Land reform in South Africa has failed miserably at addressing the injustices of colonialism and apartheid. Post-apartheid governments have adopted a market-oriented approach to land redistribution by prioritising the willing-seller, willing-buyer model, which has only deepened inequality. The beneficiaries of land are still elites and large agricultural corporations who can access bank loans. Land reform as it stands has not led to restorative justice, nor has it solved the problem of land hunger amongst the masses or among the Black farmworkers who have built up the wealth of farm owners for generations.
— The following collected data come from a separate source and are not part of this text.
-- ==== Sys2Proof/Machine/Streams.lean ====
section
/-! DEFINITION. The stream engine: merge, placement, fades, re-entry, overruns, skew and lost paths (R143 to R157, R168). -/

namespace Sys2Proof.Machine

/-- A stream code, at most once per stream per second (R168). -/
def streamCode (code st : Nat) (s : State) : State := s.raiseHeld second code st 1 []

/-- The fixed RTP header of Table 6.2, with a payload of the stream's own size (R143). -/
def rtpOk (b : Bank) (st : Nat) (u : List Byte) : Bool :=
  decide (12 ≤ u.length) && leAt u 0 1 == 0x80
    && u.length == 12 + b.streamChans st * b.streamFrames st * (if b.streamL24 st then 3 else 2)

/-- The samples of a payload by frame and channel as pool values (R195). -/
def rtpFrames (b : Bank) (st : Nat) (u : List Byte) : List (List Int) :=
  let w := if b.streamL24 st then 3 else 2
  let ch := b.streamChans st
  (List.range (b.streamFrames st)).map fun f => (List.range ch).map fun c =>
    let x := beAt u (12 + (f * ch + c) * w) w
    if b.streamL24 st then signed 24 x else 256 * signed 16 x

/-- A sequence number received on a side; a number that leaves the last 64 without having come is a gap (Table 6.13). -/
def sideTake (st side seq : Nat) (s : State) : State :=
  let put := fun (q : Option SeqSide) => s.modStream st fun t => { t with sides := t.sides.set side q }
  match ((s.stream st).sides.getD side none) with
  | none => put (some ⟨seq + 65536, seq + 65536, [seq + 65536]⟩)
  | some q =>
    let e := nearMod 65536 seq q.hi
    if e ≤ q.hi then put (some { q with got := if q.got.contains e then q.got else e :: q.got })
    else
      let lo := max q.base (q.hi - 63)
      let gaps := ((List.range (e - 63 - lo)).filter fun i => !q.got.contains (lo + i)).length
      let s1 := put (some ⟨q.base, e, e :: q.got.filter fun x => decide (e < x + 64)⟩)
      if gaps = 0 then s1 else s1.count (streamStat st (3 + side)) gaps

/-- One second in MEDIA ticks. -/
def secondTicks : Nat := 49152000

/-- The MEDIA tick of now. -/
def nowTick (s : State) : Nat := 512 * s.media.index

/-- The path skew of a packet whose other copy is remembered, in µs (R151). -/
def skewTake (st side tick : Nat) (c : Copy) (s : State) : State :=
  if c.side = side then s
  else
    let d : Rat := ((max tick c.tick - min tick c.tick : Nat) : Rat) * 1000000 / 49152000
    s.modStream st fun t => { t with
      skewRaised := t.skewRaised && decide (1000 < slideMax secondTicks (max tick c.tick) t.skews)
      skews := slide secondTicks (max tick c.tick, d) t.skews }

/-- The largest skew and the smallest margin over the last 1 s (R151, Table 6.13). -/
def skewNow (s : State) (t : Stream) : Rat := slideMax secondTicks (nowTick s) t.skews
def marginNow (s : State) (t : Stream) : Nat := (-(slideMax secondTicks (nowTick s) t.margins)).floor.toNat

/-- An on-time packet of a side (R152): its delivery is unbroken while its packets lie within 1 s of each other. -/
def sideOnTime (side tick : Nat) (t : Stream) : Stream :=
  { t with
    since := if t.lastOn.getD side 0 + secondTicks ≤ tick then t.since.set side tick else t.since
    lastOn := t.lastOn.set side (max tick (t.lastOn.getD side 0)) }

/-- The placed index of a packet's first sample (R145, R146, R157), and the offset of arrival placement. A completion between two media indices
counts as the later one there: R157 does not say, the choice is the model's (notes/assumptions/59.md). -/
def placeOf (s : State) (st ts tick : Nat) : Nat × Option Int :=
  let b := s.cfg.active
  let t := s.stream st
  let src := fun (near : Nat) => if b.streamHi st then nearMod (2 ^ 32) ts near else 2 * nearMod (2 ^ 32) ts (near / 2)
  if t.arrival then
    match t.arrivalBase with
    | some o => (((src ((s.media.index : Int) - o).toNat : Int) + o).toNat, some o)
    | none =>
      let p := (tick + 511) / 512 + 24 + b.streamM0 st
      (p, some ((p : Int) - src s.media.index))
  else (src s.media.index + b.streamL st - b.streamD st, none)

/-- A packet with a good FCS meets the merge (R147, R149, R150, R153); every on-time packet enters the margin. The margin that R157 compares with
M0 + 128 is taken in whole samples, rounded down: the rule does not say, the choice is the model's (notes/assumptions/59.md). A packet is early
where its last sample lies beyond the window (R153). -/
def streamMerge (st side : Nat) (u : List Byte) (tick : Nat) (s : State) : State :=
  let b := s.cfg.active
  let seq := beAt u 2 2
  let ts := beAt u 4 4
  let ssrc := beAt u 8 4
  let len := u.length
  let s0 := sideTake st side seq s
  let t := s0.stream st
  let ext := match t.lastSeq with | some l => nearMod 65536 seq l | none => seq + 65536
  let copy := t.seen.find? (·.ext == ext)
  let s1 := match copy with | some c => skewTake st side tick c s0 | none => s0
  let miss := fun (s : State) => streamCode 0x2004 st (s.count (streamStat st 9) 1)
  if (match t.ssrc with | some l => l != ssrc | none => false) then miss s1
  else
    let pl := placeOf s1 st ts tick
    let p := pl.1
    let n := b.streamN st
    if (p - 24) * 512 < tick then
      (s1.count (streamStat st (5 + side)) 1).modStream st fun t => { t with margins := slide secondTicks (tick, 0) t.margins }
    else
      let m := ((p - 24) * 512 - tick) / 512
      let s2 := (s1.count (streamStat st (1 + side)) 1).modStream st fun t =>
        sideOnTime side tick { t with margins := slide secondTicks (tick, -(m : Rat)) t.margins }
      match copy with
      | some c => if c.ssrc = ssrc ∧ c.ts = ts ∧ c.len = len then s2.count (streamStat st 8) 1 else miss s2
      | none =>
        let inFade := fun (i : Nat) => t.fadeReal && match t.fadeFrom with | some f => decide (f ≤ i) && decide (i < f + 32) | none => false
        if (List.range n).any (fun i => covered t.placed (p + i) && !inFade (p + i)) then miss s2
        else if readPoint s + 512 ≤ p + n - (if b.streamHi st then 1 else 2) then s2.count (streamStat st 7) 1
        else
          s2.modStream st fun t => { t with
            ssrc := some ssrc, lastSeq := some ext, arrivalBase := pl.2
            seen := (⟨ext, ssrc, ts, len, side, tick⟩ :: t.seen).take 64
            placed := t.placed ++ [⟨p, if b.streamHi st then 1 else 2, rtpFrames b st u⟩]
            overrun := if t.arrival ∧ b.streamM0 st + 128 < m then some (m - b.streamM0 st) else t.overrun }

/-- The packet of a stream from a port's audio FIFO: outside the subset it is filtered (R143). -/
def streamTake (st side : Nat) (u : List Byte) (tick : Nat) (s : State) : State :=
  if rtpOk s.cfg.active st u then streamMerge st side u tick s else s.count (netStat (0x10 * side + 3)) 1

/-- The stream of an entry of a port's audio FIFO. -/
def entryStream (s : State) (port : Nat) (e : List Byte) : Option Nat := streamOf s port (beAt e 0 4) (beAt e 4 2)

/-- A packet of the same merged stream completed earlier on the other port and still waits there (R149). -/
def otherFirst (s : State) (port st tick : Nat) : Bool :=
  s.cfg.active.streamSides st == 3 && (s.port (1 - port)).audio.any fun e =>
    entryStream s (1 - port) e.1 == some st && (decide (e.2 < tick) || (e.2 == tick && port == 1))

/-- The head of a port's audio FIFO reaches the stream engine. The FIFO entry holds the group, the UDP port and the datagram. Packets of a merged
stream are taken in order of completion, NA first (R149): one that the other port's FIFO holds goes before. -/
def execStreamPacket (port : Nat) (s : State) : Out State :=
  match (s.port port).audio with
  | [] => .next s
  | (e, tick) :: rest =>
    let s1 := s.modPort port fun q => { q with audio := rest }
    match entryStream s port e with
    | none => .next (s1.count (netStat (0x10 * port + 3)) 1)
    | some st =>
      if otherFirst s port st tick then .next s else .next (streamTake st port (e.drop 6) tick s1)

/-- The first index that no packet supplies, up to the deadline (R154). -/
def firstMissing (s : State) (st : Nat) : Option Nat :=
  let t := s.stream st
  ((List.range 32).map (winBase s + ·)).find? fun n => decide (n < s.media.index + 32) && !covered t.placed n

def execStreamMissing (st : Nat) (s : State) : Out State :=
  if s.media.locked && s.cfg.active.streamOn st && (s.stream st).state.plays then
    match firstMissing s st with
    | some n => .next (streamCode 0x2001 st ((streamFade st n false s).count (streamStat st 0xA) 1))
    | none => .next s
  else .next s

/-- Eight good blocks are complete: the ramp begins at the next block (R155). -/
def execStreamReentry (st : Nat) (s : State) : Out State :=
  let t := s.stream st
  if s.cfg.active.streamOn st && (t.state == .waiting || t.state == .faded) && decide (8 ≤ t.good) then
    .next (streamCode 0x2003 st (s.modStream st fun t => { t with
      state := .ramping, rampFrom := some (winBase s + 8), fadeFrom := none, fadeReal := false, fadeRamp := none, good := 0 }))
  else .next s

/-- A placed packet without the samples from index `a` up to `a + x`, those after it moved back by `x`. -/
def cutPacket (a x : Nat) (p : Placed) : List Placed :=
  let front := (List.range p.frames.length).filter fun i => decide (p.idx + p.step * i < a)
  let back := (List.range p.frames.length).filter fun i => decide (a + x ≤ p.idx + p.step * i)
  let pick := fun (l : List Nat) => l.map fun i => p.frames.getD i []
  (match front with | [] => [] | _ => [{ p with frames := pick front }]) ++
    (match back with | [] => [] | i :: _ => [{ p with idx := p.idx + p.step * i - x, frames := pick back }])

/-- An overrun at the block boundary (R157): 32 samples of real data fade, the excess is discarded, in whole samples of the stream's own rate
(notes/assumptions/59.md), and the ramp begins 4 blocks later. -/
def execStreamOverrun (st : Nat) (s : State) : Out State :=
  let t := s.stream st
  match t.overrun with
  | some excess =>
    if s.cfg.active.streamOn st && t.state.plays && t.arrival then
      let x := if s.cfg.active.streamHi st then excess else excess - excess % 2
      let b := winBase s
      let s1 := (streamFade st b true s).modStream st fun u => { u with
        state := .ramping, rampFrom := some (b + 32), ssrc := t.ssrc, arrivalBase := t.arrivalBase.map (· - (x : Int))
        placed := t.placed.flatMap (cutPacket (b + 32) x) }
      .next (streamCode 0x2002 st (s1.count (streamStat st 0xB) 1))
    else .next s
  | none => .next s

/-- The largest skew of the last second is above 1,000 µs (R151): once, until it no longer is. -/
def execPathSkew (st : Nat) (s : State) : Out State :=
  let t := s.stream st
  if s.cfg.active.streamOn st && decide (1000 < skewNow s t) && !t.skewRaised then
    .next (streamCode 0x2005 st (s.modStream st fun t => { t with skewRaised := true }))
  else .next s

/-- A side has delivered nothing on time for 1 s while the other delivers, or delivers again for 1 s (R152). -/
def execPathLost (st side : Nat) (recovered : Bool) (s : State) : Out State :=
  let t := s.stream st
  let now := nowTick s
  let lost := if side = 0 then t.lostA else t.lostB
  let delivers := fun i => decide (now < t.lastOn.getD i 0 + secondTicks)
  let seen := if recovered then delivers side && decide (t.since.getD side 0 + secondTicks ≤ now) else !delivers side && delivers (1 - side)
  if s.cfg.active.streamOn st && s.cfg.active.streamSides st == 3 && lost == recovered && seen then
    .next ((s.modStream st fun t => if side = 0 then { t with lostA := !recovered } else { t with lostB := !recovered }).raiseHeld
      second 0x2006 (st + 256 * side) 1 [])
  else .next s

end Sys2Proof.Machine
end

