-- ==== Sys2Proof/Machine/Network.lean ====
section
/-! DEFINITION. The ports NA, NB and NM: filtering, routing, links, modules, IGMP, receive rings, wake patterns and monitor streams
(R137 to R142, R158, R159, R163 to R166). -/

namespace Sys2Proof.Machine

/-- A port counter of Table 6.13. -/
def portCount (p f n : Nat) (s : State) : State := s.count (netStat (0x10 * p + f)) n

/-- The sizes of the port FIFOs of Table 1.5. R33 does not say what of an entry fills the audio FIFO: its UDP payload alone counts here, not the
arrival timestamp that crosses with it, a choice of the model (notes/assumptions/59.md). -/
def audioRoom (q : Port) (n : Nat) : Bool := decide ((q.audio.map fun e => e.1.length - 6).sum + n ≤ 32768)
def keepRoom (q : Port) (n : Nat) : Bool := decide ((q.keep.map (·.length)).sum + n ≤ 16384)

/-- The destination MAC is the port's, broadcast, or that of a joined group (R139). -/
def addressed (s : State) (p : Nat) (f : List Byte) : Bool :=
  let d := f.take 6
  d == macOf p || d == broadcastMac || (s.port p).groups.any fun g => d == groupMac g

/-- The packet of an enabled stream in a frame (R139): the stream, and what the audio FIFO takes of it. -/
def streamEntry? (s : State) (port : Nat) (f : List Byte) : Option (Nat × List Byte) :=
  let b := etherBody f
  if etherType f = 0x0800 ∧ ipOk b ∧ ipProto b = 17 ∧ udpOk b then
    (streamOf s port (ipDst b) (udpPort b)).map fun st => (st, be 4 (ipDst b) ++ be 2 (udpPort b) ++ udpData b)
  else none

/-- An entry of the audio FIFO, with the completion of its packet. -/
def audioPut (port : Nat) (e : List Byte) (tick : Nat) (s : State) : State :=
  if audioRoom (s.port port) (e.length - 6) then s.modPort port fun q => { q with audio := q.audio ++ [(e, tick)] } else portCount port 4 1 s

/-- A packet of a stream completes at its injector (R410): it passes, is dropped, counts as an FCS error, or is held; a packet that comes while
one is held overtakes it and is not selectable. -/
def takePacket (st port : Nat) (e : List Byte) (tick : Nat) (s : State) : State :=
  let k := 2 * st + port
  let got := portCount port 0 1
  match (s.inj k).heldPkt with
  | some h => audioPut port h.1 tick (audioPut port e tick (got (s.modInj k fun j => { j with heldPkt := none })))
  | none =>
    let r := injSelect k s
    match r.1 with
    | 0 => audioPut port e tick (got r.2)
    | 1 => got r.2
    | 2 => portCount port 1 1 r.2
    | _ => got (r.2.modInj k fun j => { j with heldPkt := some (e, tick) })

/-- Where R139 routes an accepted frame that is no packet of a stream. -/
def route (port : Nat) (f : List Byte) (tick : Nat) (s : State) : State :=
  let b := etherBody f
  let q := s.port port
  let filtered := portCount port 3 1 s
  let drop := portCount port 4 1 s
  let keep := fun (_ : Unit) => if keepRoom q f.length then s.modPort port fun q => { q with keep := q.keep ++ [f] } else drop
  if etherType f = 0x0806 then keep ()
  else if etherType f = 0x0800 ∧ ipOk b then
    if ipProto b = 17 then
      if !udpOk b then filtered
      else if udpPort b = 319 ∨ udpPort b = 320 then
        if q.time.length < 64 then s.modPort port fun q => { q with time := q.time ++ [(udpData b, tick)] } else drop
      else if some (ipDst b) = pairGroup s.cfg.active ∧ udpPort b = 30209 then keep ()
      else filtered
    else if ipProto b = 1 ∨ ipProto b = 2 then keep ()
    else filtered
  else filtered

/-- A frame on NA or NB completes at `tick` (R139, R33). -/
def execNetworkFrame (port : Nat) (frame : List Byte) (fcsOk : Bool) (tick : Nat) (s : State) : Out State :=
  if decide (port < 2) && s.cfg.active.portOn port && (s.port port).up then
    if !fcsOk then .next (portCount port 1 1 s)
    else if frame.length < 64 ∨ 2500 < frame.length then .next (portCount port 2 1 s)
    else if (match vlanOf frame with | some v => v != 0 | none => false) || !addressed s port frame then .next (portCount port 3 1 s)
    else match streamEntry? s port frame with
      | some e => .next (takePacket e.1 port e.2 tick s)
      | none => .next (route port frame tick (portCount port 0 1 s))
  else .next s

/-! ### Links and modules (R137, R142) -/

/-- A port whose module is absent or which is disabled asserts TXDIS. -/
def txdisOf (s : State) (p : Nat) (q : Port) : Bool := p != 2 && (!s.cfg.active.portOn p || !q.present)

def execLinkUp (port : Nat) (s : State) : Out State :=
  let q := s.port port
  if decide (port < 2) && s.cfg.active.portOn port && q.present && !q.up then
    .next (updateGroups port (s.modPort port fun q => { q with up := true, state := 1, v1Till := 0, v2Till := 0, groups := [], reportDue := [], reportHeld := [] }))
  else .next s

/-- A link that was up goes down (R142): counted, and raised with the port as instance. -/
def linkLost (p : Nat) (s : State) : State :=
  if (s.port p).up then
    (portCount p 9 1 (s.modPort p fun q => { q with up := false, state := 0, reportDue := [], reportHeld := [] })).raise 0x2007 p []
  else s

/-- An enabled port whose module is absent raises 0x2008 (R168): here, where it is enabled. -/
def moduleCheck (old : Bank) (p : Nat) (s : State) : State :=
  if !old.portOn p && s.cfg.active.portOn p && !(s.port p).present then s.raise 0x2008 p [] else s

def execLinkDown (port : Nat) (s : State) : Out State :=
  if decide (port < 2) && (s.port port).up then .next (linkLost port s) else .next s

def execModuleAbsent (port : Nat) (s : State) : Out State :=
  if decide (port < 2) && (s.port port).present then
    let s1 := s.modPort port fun q => { q with present := false, txdis := true }
    .next (if s.cfg.active.portOn port then s1.raise 0x2008 port [] else s1)
  else .next s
Land redistribution is an urgent need to remedy ‘historical wrongs’ and address existing social and economic inequities in order to secure an egalitarian future for all.46 Today in South Africa, farmworkers live under the most dehumanising conditions. In all of the country’s nine provinces, they regularly face eviction despite the existence of laws such as the Extension of Security of Tenure Act 62 of 1997, which is intended to prevent displacement. In cases where farm dwellers resist eviction, landowners have been known to cut off basic services like water and electricity in an effort to push them off the farms. Labour and living conditions on farms are appalling, and the people who live and work there have limited access to education and healthcare services, keeping them trapped in poverty.
Descendants of the forgotten workers from centuries past call for reparation. A land redistribution discussion which deliberately ignores African modes of being and relationality to land upholds the colonial project and portends dehumanising exclusion. Any land redistribution programme which ignores these claims is insufficient.
The following demands from farmworkers and farm dwellers are key components of an effective land reform programme:
- The government of South Africa must consult farmworkers and farm dwellers to incorporate their contributions into the development of a land reform programme which addresses their land needs.
- Labour tenants’ claims to land ownership should be given priority in order to avoid land reform that solely enriches Black elites.
- The Department of Agriculture, Land Reform and Rural Development should facilitate the process of white farm owners apportioning some of their farmland to lifetime employees and descendants of families who have worked on farms for several generations.
- The government must purchase farms for farmworkers and assist them with capital for start-up costs, farming equipment, and agricultural skills.
- Land reform in South Africa must take into account the social factors that contribute to food insecurity and acknowledge the opportunities to rectify it through land redistribution.
- The process of land reform must address the marginalisation of women workers in the agricultural industry and the lack of land ownership by women farmers to ensure gender parity in both spheres.
Loo ngumhlaba wookhokho bethu! This is the land of our ancestors! Land to those who work it; it is high time that those who work the land get to own the land.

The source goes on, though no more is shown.